**Exercise requirements:** Of the entries below, copy only those lines that contain the word "Outcome".

Stored data:
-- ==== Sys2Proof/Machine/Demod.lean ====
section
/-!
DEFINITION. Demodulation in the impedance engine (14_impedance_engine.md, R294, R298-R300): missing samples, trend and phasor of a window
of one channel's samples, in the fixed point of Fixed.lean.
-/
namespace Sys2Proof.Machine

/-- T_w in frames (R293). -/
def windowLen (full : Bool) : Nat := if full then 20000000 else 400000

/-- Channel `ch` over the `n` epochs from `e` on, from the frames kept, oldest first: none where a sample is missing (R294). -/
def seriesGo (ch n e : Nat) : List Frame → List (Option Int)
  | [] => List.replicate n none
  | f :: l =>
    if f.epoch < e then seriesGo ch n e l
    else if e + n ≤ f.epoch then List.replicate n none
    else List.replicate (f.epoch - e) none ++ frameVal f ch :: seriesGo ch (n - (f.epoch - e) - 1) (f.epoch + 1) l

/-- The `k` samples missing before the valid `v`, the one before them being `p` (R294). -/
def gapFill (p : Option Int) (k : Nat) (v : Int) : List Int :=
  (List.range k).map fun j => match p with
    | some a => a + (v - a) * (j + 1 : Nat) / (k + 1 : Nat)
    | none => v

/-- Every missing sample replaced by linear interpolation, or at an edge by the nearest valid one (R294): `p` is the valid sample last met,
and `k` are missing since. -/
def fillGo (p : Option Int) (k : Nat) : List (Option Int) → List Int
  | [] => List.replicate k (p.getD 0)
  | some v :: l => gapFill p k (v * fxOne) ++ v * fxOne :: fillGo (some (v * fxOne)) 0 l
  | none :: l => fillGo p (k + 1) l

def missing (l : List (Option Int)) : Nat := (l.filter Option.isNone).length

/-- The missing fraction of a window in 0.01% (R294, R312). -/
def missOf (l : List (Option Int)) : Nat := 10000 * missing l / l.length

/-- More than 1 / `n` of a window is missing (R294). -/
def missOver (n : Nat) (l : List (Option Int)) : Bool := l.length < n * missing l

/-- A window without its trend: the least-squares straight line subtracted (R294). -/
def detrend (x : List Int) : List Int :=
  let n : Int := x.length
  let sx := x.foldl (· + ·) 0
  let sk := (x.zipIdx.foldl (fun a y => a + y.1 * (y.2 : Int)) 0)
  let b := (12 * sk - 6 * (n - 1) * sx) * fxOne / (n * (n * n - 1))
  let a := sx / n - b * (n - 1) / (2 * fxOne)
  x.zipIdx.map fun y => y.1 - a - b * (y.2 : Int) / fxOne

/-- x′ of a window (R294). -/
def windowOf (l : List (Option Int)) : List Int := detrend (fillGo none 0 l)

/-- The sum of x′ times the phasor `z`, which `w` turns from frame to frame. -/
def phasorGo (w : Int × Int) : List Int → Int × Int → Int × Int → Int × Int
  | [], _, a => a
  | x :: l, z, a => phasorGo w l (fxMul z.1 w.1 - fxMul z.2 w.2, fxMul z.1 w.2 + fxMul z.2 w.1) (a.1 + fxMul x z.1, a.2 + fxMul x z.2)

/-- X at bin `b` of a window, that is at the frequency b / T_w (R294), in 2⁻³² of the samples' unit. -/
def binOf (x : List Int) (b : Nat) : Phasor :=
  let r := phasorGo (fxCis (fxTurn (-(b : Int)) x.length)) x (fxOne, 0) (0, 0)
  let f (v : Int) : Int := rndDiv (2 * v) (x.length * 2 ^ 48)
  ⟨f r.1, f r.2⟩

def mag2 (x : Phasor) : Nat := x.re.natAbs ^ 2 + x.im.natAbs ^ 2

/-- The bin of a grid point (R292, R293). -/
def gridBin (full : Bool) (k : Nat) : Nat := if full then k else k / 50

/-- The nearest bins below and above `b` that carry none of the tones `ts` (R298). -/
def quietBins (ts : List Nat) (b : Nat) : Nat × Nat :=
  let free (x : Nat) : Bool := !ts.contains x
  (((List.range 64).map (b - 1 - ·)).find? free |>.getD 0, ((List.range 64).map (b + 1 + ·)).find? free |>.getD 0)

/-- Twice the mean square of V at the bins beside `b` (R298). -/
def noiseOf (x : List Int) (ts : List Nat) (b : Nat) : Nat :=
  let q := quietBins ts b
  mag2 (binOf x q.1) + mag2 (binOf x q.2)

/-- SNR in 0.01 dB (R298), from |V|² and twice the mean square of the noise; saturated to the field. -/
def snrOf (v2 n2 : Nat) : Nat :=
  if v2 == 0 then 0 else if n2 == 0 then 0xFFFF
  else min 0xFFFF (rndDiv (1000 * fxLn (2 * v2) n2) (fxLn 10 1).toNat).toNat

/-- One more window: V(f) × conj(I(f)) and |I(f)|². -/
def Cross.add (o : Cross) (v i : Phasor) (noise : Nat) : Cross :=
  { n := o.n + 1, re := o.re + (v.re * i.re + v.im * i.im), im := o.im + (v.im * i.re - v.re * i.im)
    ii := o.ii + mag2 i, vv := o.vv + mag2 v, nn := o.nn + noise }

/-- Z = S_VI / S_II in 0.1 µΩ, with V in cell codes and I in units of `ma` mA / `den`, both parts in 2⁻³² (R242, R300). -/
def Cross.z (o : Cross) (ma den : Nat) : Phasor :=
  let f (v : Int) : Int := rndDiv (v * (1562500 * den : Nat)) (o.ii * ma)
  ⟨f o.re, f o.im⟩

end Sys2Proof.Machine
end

...

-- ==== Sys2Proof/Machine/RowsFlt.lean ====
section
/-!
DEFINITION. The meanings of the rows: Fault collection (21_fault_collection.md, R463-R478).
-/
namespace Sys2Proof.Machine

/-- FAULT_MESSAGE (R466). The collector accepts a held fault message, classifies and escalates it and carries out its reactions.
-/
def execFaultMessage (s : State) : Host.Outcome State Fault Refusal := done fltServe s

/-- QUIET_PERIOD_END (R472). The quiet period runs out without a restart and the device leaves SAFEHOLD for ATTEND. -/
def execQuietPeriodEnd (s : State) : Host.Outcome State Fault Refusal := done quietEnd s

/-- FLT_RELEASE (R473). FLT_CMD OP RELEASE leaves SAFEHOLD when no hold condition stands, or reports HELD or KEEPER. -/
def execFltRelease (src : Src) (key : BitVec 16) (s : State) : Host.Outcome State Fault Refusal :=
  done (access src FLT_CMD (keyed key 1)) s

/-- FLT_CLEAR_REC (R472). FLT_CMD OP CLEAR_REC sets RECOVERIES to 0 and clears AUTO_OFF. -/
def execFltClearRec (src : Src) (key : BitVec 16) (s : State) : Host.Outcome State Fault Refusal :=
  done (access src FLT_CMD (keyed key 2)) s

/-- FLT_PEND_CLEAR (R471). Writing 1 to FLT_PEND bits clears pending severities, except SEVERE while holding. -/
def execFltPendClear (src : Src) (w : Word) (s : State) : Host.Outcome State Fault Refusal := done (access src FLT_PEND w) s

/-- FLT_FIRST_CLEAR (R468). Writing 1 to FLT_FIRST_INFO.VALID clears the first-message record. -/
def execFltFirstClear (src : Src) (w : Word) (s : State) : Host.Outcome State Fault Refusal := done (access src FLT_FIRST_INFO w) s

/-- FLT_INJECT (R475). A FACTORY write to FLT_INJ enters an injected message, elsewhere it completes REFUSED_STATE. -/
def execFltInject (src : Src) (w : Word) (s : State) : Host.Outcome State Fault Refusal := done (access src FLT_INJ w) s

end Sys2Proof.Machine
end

**Exercise response:**
def execFaultMessage (s : State) : Host.Outcome State Fault Refusal := done fltServe s
def execQuietPeriodEnd (s : State) : Host.Outcome State Fault Refusal := done quietEnd s
def execFltRelease (src : Src) (key : BitVec 16) (s : State) : Host.Outcome State Fault Refusal :=
def execFltClearRec (src : Src) (key : BitVec 16) (s : State) : Host.Outcome State Fault Refusal :=
def execFltPendClear (src : Src) (w : Word) (s : State) : Host.Outcome State Fault Refusal := done (access src FLT_PEND w) s
def execFltFirstClear (src : Src) (w : Word) (s : State) : Host.Outcome State Fault Refusal := done (access src FLT_FIRST_INFO w) s
def execFltInject (src : Src) (w : Word) (s : State) : Host.Outcome State Fault Refusal := done (access src FLT_INJ w) s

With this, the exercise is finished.